Whats wrong with Salties? My Saltie is sun baking and walking around the backyard now


----------



## m.punja (Sep 9, 2007)

Congrats on getting the croc. I bet you are excited about getting him. My croc tank isn't pretty at the moment, but that's because I'm moving house and in the process of building something bigger. keep us posted


----------



## [email protected] (Sep 9, 2007)

i Know a person who had a saltie in his garage until it got bigger. he had a massive fiberglass tank with windows and it had a shallow end and a deep end. he had a basking area and the water heated. it also had fake rock built up the side wall. his enclosure must have been about 2 m x 3m. it was a really nice set up. i think now he has a out door set up with heat lamp and pads etc, croc pond. good luck send some pitures when done.
cheers steve.


----------



## alex_c (Sep 9, 2007)

richardsc said:


> where u gunna keep it when it gets bigger,4 foot is way to small,i think having a croc would be cool but i dont think its fair on them unless u r willing to provide what they need and a 4 foot tank isnt that,not even a 6 or 8 footer,its like the battery hen of the reptile world,and selling them off when they out grow your cage is a bad excuse,if they survive that is,sorry for sounding pessamistic but make sure u know what your getting into and have a serious think about it,dont just buy for the cool factor ect,good luck either way,just my 2 cents,oh and please dont say your considering a salty


 its only going to be a hatchling and ive been told he should be happy in it for about 3 years and then i get him something bigger id never sell it its pretty stupid raising something from a baby to just sell it again.


----------



## JJS. (Sep 9, 2007)

Remember you will most likely have the animal for life. Four foot tank won't last long at all. Could last 3 years if animal is serverly stunted and still would be cramped in the tank.

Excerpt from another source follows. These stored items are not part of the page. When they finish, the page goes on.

/-- R69, R132: the word that completes a write, which is issued where a place is free. -/
theorem State.gathered_of_complete
    (ha : a = rec.start + BitVec.ofNat 48 (if (s.ring f.result.ring).config.stamp then 16 else 0)
      + BitVec.ofNat 48 rec.requested) (hb : bytes = gather ++ wordBytes w) (hw : s.port.dataWaiting = none)
    (hc : bytes.length = 256 ∨ (a.toNat + bytes.length) % 4096 = 0 ∨ f.header.count - taken = 1) {write : Txn}
    (hwrite : write = ⟨.dataWrite, f.result.ring, (s.ring f.result.ring).nextIndex, a, bytes.length, bytes⟩) :
    s.gathered f rec taken gather [w] =
      { s.modRing f.result.ring fun g => { g with record := some { rec with requested := rec.requested + bytes.length } } with
        disp := .write f (taken + 1) []
        port := if s.port.outstanding.length < 16
          then { s.port with outstanding := s.port.outstanding ++ [write] }
          else { s.port with dataWaiting := some write } } := by
  have cut : cutWrites a gather (f.header.count - taken) [w] = ([(a, bytes)], []) := by
    rw [cutWrites_singleton, ← hb, if_pos hc]
  have one : (bytes.length - gather.length) / 4 = 1 := by rw [hb, List.length_append, wordBytes_length]; omega
  unfold State.gathered
  dsimp only
  rw [← ha, cut, hwrite]
  by_cases free : s.port.outstanding.length < 16
  · obtain ⟨places, hp⟩ : ∃ n, 16 - s.port.outstanding.length = n + 1 := ⟨15 - s.port.outstanding.length, by omega⟩
    simp [free, hp, ← hw]
  · simp [free, show 16 - s.port.outstanding.length = 0 by omega, one]

/-- R69: a word that completes no write is gathered behind the earlier ones. -/
theorem State.gathered_of_incomplete
    (ha : a = rec.start + BitVec.ofNat 48 (if (s.ring f.result.ring).config.stamp then 16 else 0)
      + BitVec.ofNat 48 rec.requested) (hb : bytes = gather ++ wordBytes w) (hw : s.port.dataWaiting = none)
    (hr : (s.ring f.result.ring).record = some rec)
    (hc : ¬ (bytes.length = 256 ∨ (a.toNat + bytes.length) % 4096 = 0 ∨ f.header.count - taken = 1)) :
    s.gathered f rec taken gather [w] = { s with disp := .write f (taken + 1) bytes } := by
  have cut : cutWrites a gather (f.header.count - taken) [w] = ([], bytes) := by
    rw [cutWrites_singleton, ← hb, if_neg hc]
  unfold State.gathered
  dsimp only
  rw [← ha, cut]
  simp only [List.take_nil, List.map_nil, List.sum_nil, List.getElem?_nil, Option.map_none, List.append_nil,
    List.length_nil, Nat.zero_le, if_true, List.length_singleton]
  rw [State.modRing_record_self hr, ← hw]

end

/-- R87, R102: a payload word of the frame at the head of the intake joins it, and the dispatcher meets it. -/
theorem exec_payloadWord_of_head {s : State} {x : FrameItem} {rest : List IntakeItem} {count : Nat} {body : List Byte}
    {w : Word} (awake : s.held = false) (up : s.rx.link = .up) (hframe : s.rx.frame = some (.data count body true))
    (hi : s.intake.items = IntakeItem.frame x :: rest) (hx : x.outcome = none) (hrest : allEnded rest)
    (hroom : x.words.length < x.header.count) {received : State}
    (hrec : received = { s with
      rx := { s.rx with frame := some (.data count (body ++ wordBytes w) true) }
      intake := { s.intake with items := IntakeItem.frame { x with words := x.words ++ [w] } :: rest } }) :
    exec (.payloadWord w) s = .next received.dispatcherStep.settle := by
  have items : modReceiving (FrameItem.receive w) s.intake.items =
      IntakeItem.frame { x with words := x.words ++ [w] } :: rest := by
    rw [hi]
    refine (modReceiving_middle (pre := []) (fun _ h => nomatch h) hrest hx).trans ?_
    unfold FrameItem.receive
    rw [if_pos hroom]
    rfl
  show execPayloadWord w s = _
  unfold execPayloadWord State.receiveWord
  rw [State.awake_of_released awake, up, hframe]
  dsimp only [Option.isSome]
  rw [if_pos rfl, if_pos rfl, State.setRxFrame_intake, items, hrec]
  rfl

/-- R102: in WRITE, with no end outcome yet, the dispatcher goes on with the words that have arrived. -/
theorem State.dispatcherStep_of_arriving {u : State} {f : Taken} {taken : Nat} {gather : List Byte} {x : FrameItem}
    {rest : List IntakeItem} (hd : u.disp = .write f taken gather) (hi : u.intake.items = IntakeItem.frame x :: rest)
    (hx : x.outcome = none) : u.dispatcherStep = u.pump := by
  unfold State.dispatcherStep
  rw [hd, State.headOutcome_of_frame hi, hx]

Think whats best for the animal. When larger they will require much room and money. Check out the book "Crocodilians- their natural history and captive husbandry" Costs a couple hundred bucks, you shouldn't contemplate getting the animal till reading this. If you don't want to fork out the cash, don't get a croc, it's finally setup will cost many thousand dollars to build and maintain.


----------



## cris (Sep 9, 2007)

I thought they had size restrictions in Vic? basically forcing you to turn it into shoes and meat eventually(or maybe go to a zoo if theres a demand).


----------



## alex_c (Sep 9, 2007)

JJS. said:


> Remember you will most likely have the animal for life. Four foot tank won't last long at all. Could last 3 years if animal is serverly stunted and still would be cramped in the tank. Think whats best for the animal. When larger they will require much room and money. Check out the book "Crocodilians- their natural history and captive husbandry" Costs a couple hundred bucks, you shouldn't contemplate getting the animal till reading this. If you don't want to fork out the cash, don't get a croc, it's finally setup will cost many thousand dollars to build and maintain.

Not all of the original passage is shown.